Reputation: 1167
I have a table that looks like this:
I am trying to figure out what the "first_stop" and "last_stop" is for each "id" based on the "sequence". I have the first_stop done, but I can't figure out the last stop. So I need an additional column that says if it is the max sequence number for each ID. I have tried so many ways and they all end up failing or giving me some errors. I've wasted too much of my day trying to solve this and I know you all will be able to help me out super quick. Thanks for your help.
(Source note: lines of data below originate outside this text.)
-- ==== Sys2Proof/Machine/State.lean ====
section
/-! DEFINITION. The state of the block as plain data: every register, queue, buffer, counter, mode and pin the spec gives,
grouped by the unit that owns it, and the queue of waiting commands. -/

namespace Sys2Proof.Machine
open Sys2Proof

/-- A sparse table keyed by an index: keys strictly rising, no entry equal to the default its reader gives. -/
abbrev Sparse (α : Type) := List (Nat × α)

/-- Mode codes 0 to 5 (R50). -/
inductive Mode where
  | intake | bringUp | service | holdover | bindery | closing
deriving DecidableEq, Repr

/-- Event classes (R398), coded as in the day book. -/
inductive EvClass where
  | trace | info | warning | alarm | nonMaskable
deriving DecidableEq, Repr

/-- An event raised and not yet written by the event logger (R400). -/
structure Event where
  cls : EvClass
  code : BitVec 16
  subject : Nat
  detail : BitVec 96
  frame : Word
  slot : Byte
deriving DecidableEq, Repr

/-- The identity of a slip whose completion event is still to be posted (R374, R376). -/
structure SlipId where
  ch : Channel
  op : BitVec 16
  tag : BitVec 16
  seq : BitVec 16
  noReply : Bool
  /-- the ring's enable generation, to tell a ring re-enabled since (R363) -/
  gen : Nat
  /-- the reply flags the slip carries (seq_gap, may_pass_ignored) -/
  flags : Byte
deriving DecidableEq, Repr

/-- A reply slip or completion event (R370), phase bit left to the writer. -/
structure Reply where
  id : SlipId
  completion : Bool
  status : BitVec 16
  flags : Byte
  detail : Word
  result : List Byte
deriving DecidableEq, Repr

/-- Supplies, reset, straps, fuses and pins (R291, R422 to R428, R255). -/
structure PkgSt where
  vstby : Bool
  rails : Bool
  porstLow : Bool
  inReset : Bool
  addr : BitVec 3
  bootSrc : BitVec 2
  streamKey : Option (BitVec 256)
  debugFuse : BitVec 2
  /-- DONE_N driven low by this device (R272) -/
  doneLow : Bool
  frameOut : Bool
  /-- the trim of IOSC_F has been taken from fuses (R291) -/
  trimmed : Bool
  pcieUp : Bool
deriving DecidableEq, Repr

/-- What a loop or a consumer clock runs from (R294, R302, R303). -/
inductive ClkRef where
  | sourceA | sourceB | ioscF | ioscS | lpCore | loop
deriving DecidableEq, Repr

/-- A glitch-free switch (R305, R306). -/
structure SwitchSt where
  target : ClkRef
  forced : Bool
deriving DecidableEq, Repr

/-- A clock change that step 3 of the next boundary makes (R292, R304, CLOCK_SET). -/
inductive ClkChange where
  | trunkRefs (trkb : Bool) (pri sec : Nat)
  | tripPct (v : Nat)
  | restore (target : Nat) (id : SlipId)
  /-- an override (refB) being qualified: the selection asked for, frames waited -/
  | override (refB : Bool) (want : Bool) (frames : Nat) (id : Option SlipId)
deriving DecidableEq, Repr

/-- Clocks, the monitor and gating ("Clocks, gating and the clock monitor"). -/
structure ClkSt where
  /-- good_run, count and stopped of CLK_MON_COUNT_n -/
  goodRun : List Nat
  count : List Nat
  stopped : BitVec 9
  refRun : List Nat
  qualA : Bool
  qualB : Bool
  qualF : Bool
  qualS : Bool
  refaSel : Bool
  refbSel : Bool
  refaEn : Bool
  refbEn : Bool
  tripPct : BitVec 4
  trkaPri : BitVec 2
  trkaSec : BitVec 2
  trkbPri : BitVec 2
  trkbSec : BitVec 2
  loopLock : BitVec 6
  /-- the reference in use by loop n, and the clock its consumers run on -/
  loopRef : List ClkRef
  consumer : List ClkRef
  /-- CLK_TRIP sticky bits [16:5] in their register places -/
  trip : Word
  cold : Bool
  stoppedDevice : Bool
  /-- IOSC_F judged failed: windows counted on IOSC_S (R300) -/
  onIoscS : Bool
  switches : Sparse SwitchSt
  changes : List ClkChange
  tripHoldover : Bool
  gateReqBay : BitVec 32
  gatedBay : BitVec 32
  gateReqPort : BitVec 144
  gatedPort : BitVec 144
  gateReqQe : BitVec 16
  gatedQe : BitVec 16
  gateReqPcie : Bool
  gatedPcie : Bool
  gateReqSide0 : Bool
  gatedSide0 : Bool
deriving DecidableEq, Repr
for index, row in df.iterrows():
first_mask = df['sequence'] == 0
last_mask = df['sequence'] == ???
df['first_stop'] = np.where(first_mask, 'Y', 'N')
df['last_stop'] = np.where(last_mask, 'Y', 'N')
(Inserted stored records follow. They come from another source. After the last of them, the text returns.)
/-- R74 to R77: what the turn leaves of the outgoing entry: an entry that ran saves its flip-flops and holds its outputs, one run
as idle is missed. -/
def turnOut (k : Nat) (t : TurnIn) (s : State) : State :=
  let c := s.carrel k
  let f := c.curFolio
  if 8 ≤ f then (if c.slicing then endSlice k s else s)
  else if c.idle then s.modFolio (k * 8 + f) fun x => { x with missed := sat 255 x.missed 1 }
  else leaveOutputs k f (((c.rota.entries[c.cur]?).map entryLength).getD 0) t (s.modFolio (k * 8 + f) fun x =>
    { x.save t.live with missed := 0, reloaded := false, seenMissed := 0, seenReloaded := false, faultMask := 0 })

/-- The lowest set bit of a mask. -/
def lowestBit {w : Nat} (v : BitVec w) : Nat := ((List.range w).find? fun i => v.getLsbD i).getD 0

/-- R87: a restore with bad groups is loaded as read, logged, counted and told to the design. -/
def noteParity (b c f : Nat) (bad : BitVec 128) (s : State) : State :=
  if bad = 0 then s
  else warn 0x0401 (b * 38 + s.phys b c) [(6, s.phys b c), (3, f), (7, lowestBit bad)]
    (s.modBay b fun t => { t with sfCarrel := s.phys b c, sfFolio := f, sfGroup := lowestBit bad,
                                  sfCount := sat 0xFFFF t.sfCount 1 })

/-- The state groups whose parity is bad. -/
def FolioSt.badGroups (t : FolioSt) : BitVec 128 := stateParity t.store ^^^ t.parity

/-- Upsets strike a state store; they stand until it is next written. -/
def FolioSt.hit (t : FolioSt) (u : StoreUpset) : FolioSt := { t with store := t.store ^^^ u.bits, parity := t.parity ^^^ u.parity }

/-- The turn into entry j of rota r: idle, or the folio's saved state loaded into the flip-flops (R74, R76, R79, R87). A fault
found where the entry runs as idle stands in the store, and is reported at the next turn that loads it (R88). -/
def turnIn (b c : Nat) (r : RotaSt) (j : Nat) (u : StoreUpset) (s : State) : State :=
  let k := ckey b c
  let f := ((r.entries[j]?).map entryFolio).getD 8
  let fk := fkey b c f
  let th := s.throttle k r j fk
  if 8 ≤ f then
    let go := f == 9 && s.stock.granted.contains k
    let s := s.modCarrel k fun t => { t with cur := j, idle := true, throttled := false, slicing := go }
    if go then beginSlice k ((r.entries[j]?).getD 0) s else s
  else
    let idle := s.reloadIdles fk || th.1
    let s := s.modFolio fk fun t => t.hit u
    if idle then
      let s := s.modCarrel k fun t => { t with cur := j, idle := true, throttled := th.1, slicing := false, acc := th.2 }
      if th.1 then s.modBay b fun t => { t with idled := sat 0xFFFF t.idled 1 } else s
    else
      let store := (s.folio fk).store
      let bad := (s.folio fk).badGroups
      let s := s.modCarrel k fun t =>
        { t with cur := j, idle := false, throttled := false, slicing := false, acc := th.2, live := store }
      noteParity b c f bad (s.modFolio fk fun t =>
        { t with seenMissed := t.missed, seenReloaded := t.reloaded, faultMask := bad })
print(df[['id', 'sequence', 'first_stop', 'last_stop']])
The sequence is the order of the stops, so I want the lowest sequence number (first_stop) for each ID, and the highest sequence number (last_stop) for each ID. The lowest sequence number is easy, it's always 0. But how do I calculate the highest sequence number for each ID?
Upvotes: 0
Views: 727
Reputation: 59529
Given that your DataFrame
appears to already be sorted by ['id', 'sequence'] you just need to shift as was pointed out in the comments to check for the last row where the id changes.
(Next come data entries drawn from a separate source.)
/-- CHANNEL_SET_n of a bay. -/
def State.channelSetReg (s : State) (b n : Nat) : Nat :=
  let l := s.setChannels b n
  if (s.bay b).hardened && 4 ≤ n then 0
  else pack [(12, (l.map (·.numbers.length)).foldl (· + ·) 0), (4, 0), (12, (l.map (·.cross.length)).foldl (· + ·) 0)]

/-- The allocation bitmap of one set. -/
def State.channelMap (s : State) (b n bytes : Nat) : List Byte :=
  let nums := (s.setChannels b n).flatMap (·.numbers)
  (List.range bytes).map fun i => BitVec.ofNat 8 (maskOf 8 fun j => nums.contains (8 * i + j))

def channelQueryBody (p : List Byte) (s : State) : SlipOut := do
  let b := arg p 16 1
  bayIn s b fabricModes
  fields [⟨16, 1, b < 32⟩] p
  okResult s ((List.range 8).flatMap (fun n => leBytes 4 (s.channelSetReg b n)) ++
    (if (s.bay b).hardened then (List.range 4).flatMap fun n => s.channelMap b n 288
     else (List.range 8).flatMap fun n => s.channelMap b n 144))

def execChannelQuery (h : SlipHdr) (p : List Byte) (s : State) : Host.Outcome State Fault Refusal :=
  slip 0x0409 .passable h p (fun _ s => channelQueryBody p s) s

end Sys2Proof.Machine
end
df['last_stop'] = df.id != df.id.shift(-1)
Outputs:
id sequence last_stop
0 2 0 False
1 2 1 True
2 3 0 False
3 3 1 False
4 3 2 False
5 3 3 True
6 4 0 False
7 4 1 True
8 5 0 False
9 5 1 True
10 6 0 True
11 7 0 True
12 8 0 False
13 8 1 True
If it is not sorted, you can sort before and apply the same logic. Otherwise a single transform will take care of it:
df['last_stop'] = df.groupby('id').sequence.transform(lambda x: x == max(x))
Upvotes: 1
Reputation: 1167
Alright, I solved it myself, so here is what I did. It's pretty simple and I feel stupid for not figuring it out earlier.
Let me know if anyone else has a better solution.
I created a row that counts the total stops:
df['stop_count'] = df.groupby('id')['id'].transform('count') - 1
Then I checked to see if the sequence number matches the stop_count:
last_mask = df['sequence'] == df['stop_count']
Upvotes: 1